Information START
-- ==== Sys2Proof/Machine/Dispatch.lean ====
section
/-!
DEFINITION. The one dispatch of the commands: one arm for each constructor of Instr, a direct call of its meaning.
-/
namespace Sys2Proof.Machine
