-- ==== Sys2Proof/Machine/Step.lean ====
section
/-!
DEFINITION. The step: the command at the front of the queue acts; on an empty queue one cycle of REFCLK passes.
-/
namespace Sys2Proof.Machine

/-- Takes the command at the front of the queue and runs it on the rest; on an empty queue one REFCLK cycle passes (DESIGN CHOICE,
log entry 1). -/
def step (s : State) : Host.Outcome State Fault Refusal :=
  match s.pending with
  | [] => .next s.tick
  | i :: rest => exec i { s with pending := rest }

/-- The state with the command that a word spells at the front of its queue; unchanged where the word spells none. -/
def State.withFetchWord (s : State) (nbits w : Nat) : State :=
  match decodeTableWord nbits w with
  | some i => { s with pending := i :: s.pending }
  | none => s

end Sys2Proof.Machine
end

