/-- A well-formed request for this device over I3C or SMBus, nothing else outstanding, is answered by one frame: a READ that nothing
refuses with the value, one refused with the first code; a WRITE that is taken stores the value; a READ_BLOCK opens at offset 0 with the
value's segment and keeps a snapshot until the last; a first WRITE_BLOCK segment opens a transfer; LIST gives the readable objects, 85
a frame; SUBSCRIBE adds or removes. A changed value is notified. Stalled block writes and expired snapshots go. A plan's end and an
extension call's timeout end their requests. -/
def Obligations.RillRequests : Prop :=
  ∀ (s : State),
    let u := s.quiet
    (∀ (who : Requester) (f : RillReq), endpointTransport who.endpoint ≤ 1 → s.cosigWaits who = false → s.answers who = true →
      s.waitingOf who.endpoint = [] → s.ownDevice f.device = true →
      let as (op : Nat) : RillReq := ({ f with op := op } : RillReq).cleared who.endpoint
      let sends (r : RillReq) (t : State) : Prop := t.rill.out = [⟨who.endpoint, r⟩]
      ((as 1).formOk = true → extIndex f.index = false →
        let a := u.answer .ok
        (u.readRefusals who f.index f.sub = [] → Completes (exec (.rillRead who f) s) fun t =>
          sends (a.readReply (as 1) (a.valueFor who f.index f.sub)) t ∧ t.rill.lastCode = .ok ∧ t.rill.store = s.rill.store ∧ t.mem = s.mem) ∧
        (∀ c : Code, Code.first (u.readRefusals who f.index f.sub) = some c → Completes (exec (.rillRead who f) s) fun t =>
          sends (rillCode (as 1) c) t ∧ t.rill.lastCode = c ∧ t.mem = s.mem)) ∧
      ((as 2).formOk = true → ∀ r : ObjRow, u.row f.index f.sub = some r → objBox f.index f.sub = none → objChannel f.index = none →
        u.specialWrite who f.index f.sub r f.data = none → u.openElsewhere who.key f.index f.sub = false → f.index < 0x2000 →
        endsLate f.index f.sub f.data = false → r.persist = .p → f.index / 0x100 ≠ 5 → f.index ≠ 0x0901 → f.index ≠ 0x0D05 →
        u.takesWrite who r.access true f.index f.sub none (u.valueRefusals r f.index f.sub f.data) = true →
        Completes (exec (.rillWrite who f) s) fun t => sends (rillDone (as 2) .ok) t ∧ t.rill.lastCode = .ok ∧
          t.rill.store = (u.storePut f.index f.sub f.data).rill.store ∧ t.mem = (u.storePut f.index f.sub f.data).mem) ∧
      ((as 3).formOk = true → f.offset = 0 → u.readRefusals who f.index f.sub = [] → u.tooLong f.index f.sub = false →
        u.transfersOf who.key < 4 → Completes (exec (.readBlock who f) s) fun t =>
          let v := u.valueFor who f.index f.sub
          sends (segmentReply (as 3) v) t ∧
          t.rill.snaps = (s.rill.snaps.filter fun x => ! (x.endpoint == who.key && x.tag == f.tag)) ++
            (if v.length ≤ min f.length v.length then [] else [⟨who.key, f.tag, f.index, f.sub, v, s.time⟩])) ∧
      ((as 4).formOk = true → f.offset = 0 → f.flags.getLsbD 0 = false → staged f.index = false → f.data.length ≤ f.total →
        f.total ≤ u.maxLenOf f.index f.sub → u.accessCodes who f.index f.sub = [] → u.openElsewhere who.key f.index f.sub = false →
        u.transfersOf who.key < 4 → (s.rill.writes.any fun w => w.index == f.index && w.sub == f.sub && w.endpoint == who.key) = false →
        Completes (exec (.writeBlock who f) s) fun t => sends (rillCode (as 4) .ok) t ∧
          t.rill.writes = s.rill.writes ++ [⟨who.key, f.index, f.sub, f.total, f.data, s.time⟩]) ∧
      ((as 5).formOk = true → u.listFrom f.index f.sub ≠ [] → Completes (exec (.list who f) s) fun t =>
        let all := u.listFrom f.index f.sub
        let data := (all.take 85).flatMap listEntry
        sends (rillReply (as 5) .ok (if all.length ≤ 85 then 1 else 0) data.length data) t ∧ t.mem = s.mem) ∧
      ((as 6).formOk = true → u.subscribeCodes who (as 6) = [] →
        let others := s.rill.subs.filter fun x => ! (x.endpoint == who.key && x.index == f.index && x.sub == f.sub)
        (f.data.getD 0 0 = 1 → ((s.subsOf who.key).filter fun x => ! (x.endpoint == who.key && x.index == f.index && x.sub == f.sub)).length < 32 →
          Completes (exec (.subscribe who f) s) fun t => sends (rillCode (as 6) .ok) t ∧
            t.rill.subs = others ++ [⟨who.key, f.index, f.sub, frameField f.data 2 2, none, u.valueFor who f.index f.sub⟩]) ∧
        (f.data.getD 0 0 = 0 → Completes (exec (.subscribe who f) s) fun t =>
          sends (rillCode (as 6) .ok) t ∧ t.rill.subs = others))) ∧
    (∀ (e index sub : Nat) (x : Subscription), endpointTransport e ≤ 1 →
      (s.rill.subs.filter fun y => endpointOf y.endpoint == e && y.index == index && y.sub == sub) = [x] → s.waitingOf e = [] →
      s.answers ⟨e, false⟩ = true → let v := u.valueFor ⟨e, decide (0x10000 ≤ x.endpoint)⟩ index sub
      v ≠ x.last → Completes (exec (.notify e index sub) s) fun t =>
        t.time = max s.time ((x.sentAt.map fun n => n + x.minMs * msNs).getD 0) ∧
        t.rill.out = [⟨e, notifyFrame s.rill.notifyTag (BitVec.ofNat 8 s.devNumber) index sub v⟩]) ∧
    (∀ (e : Nat) (o : Outstanding), endpointTransport e ≤ 1 → s.waitingOf e = [o] → o.reply = none → o.forwarded = false →
      (∀ (c d : Code), o.frame.index = 0x0D00 → s.planEnd = some c → Completes (exec (.rillFinalReply e d) s) fun t =>
        t.rill.lastCode = c ∧ t.rill.out = [⟨e, rillDone o.frame c⟩] ∧ t.waitingOf e = []) ∧
      (extIndex o.frame.index = true → Completes (exec (.extensionCallTimeout e o.frame.tag o.frame.index o.frame.sub) s) fun t =>
        t.rill.lastCode = .internal ∧ t.rill.out = [⟨e, rillDone o.frame .internal⟩] ∧ t.waitingOf e = [])) ∧
    (∀ (e index sub : Nat) (w : BlockWrite), index ≠ 0x0A42 → index ≠ 0x0A22 →
      (s.rill.writes.filter fun y => endpointOf y.endpoint == e && y.index == index && y.sub == sub) = [w] →
      Completes (exec (.blockTransferStall e index sub) s) fun t =>
        t.rill.writes = s.rill.writes.erase w ∧ t.time = max s.time (w.lastAt + 5 * secNs) ∧ t.mem = s.mem) ∧
    (∀ (e : Nat) (tag : Byte), Completes (exec (.snapshotExpired e tag) s) fun t =>
      (∀ x, x ∈ t.rill.snaps ↔ x ∈ s.rill.snaps ∧ ¬ (endpointOf x.endpoint = e ∧ x.tag = tag)) ∧ t.rill.writes = s.rill.writes)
Information END
Work instructions — Your answer should consist of copies of the lines above that include the string "some".

Expected answer —
  | some i => { s with pending := i :: s.pending }
        (∀ c : Code, Code.first (u.readRefusals who f.index f.sub) = some c → Completes (exec (.rillRead who f) s) fun t =>
      ((as 2).formOk = true → ∀ r : ObjRow, u.row f.index f.sub = some r → objBox f.index f.sub = none → objChannel f.index = none →
      (∀ (c d : Code), o.frame.index = 0x0D00 → s.planEnd = some c → Completes (exec (.rillFinalReply e d) s) fun t =>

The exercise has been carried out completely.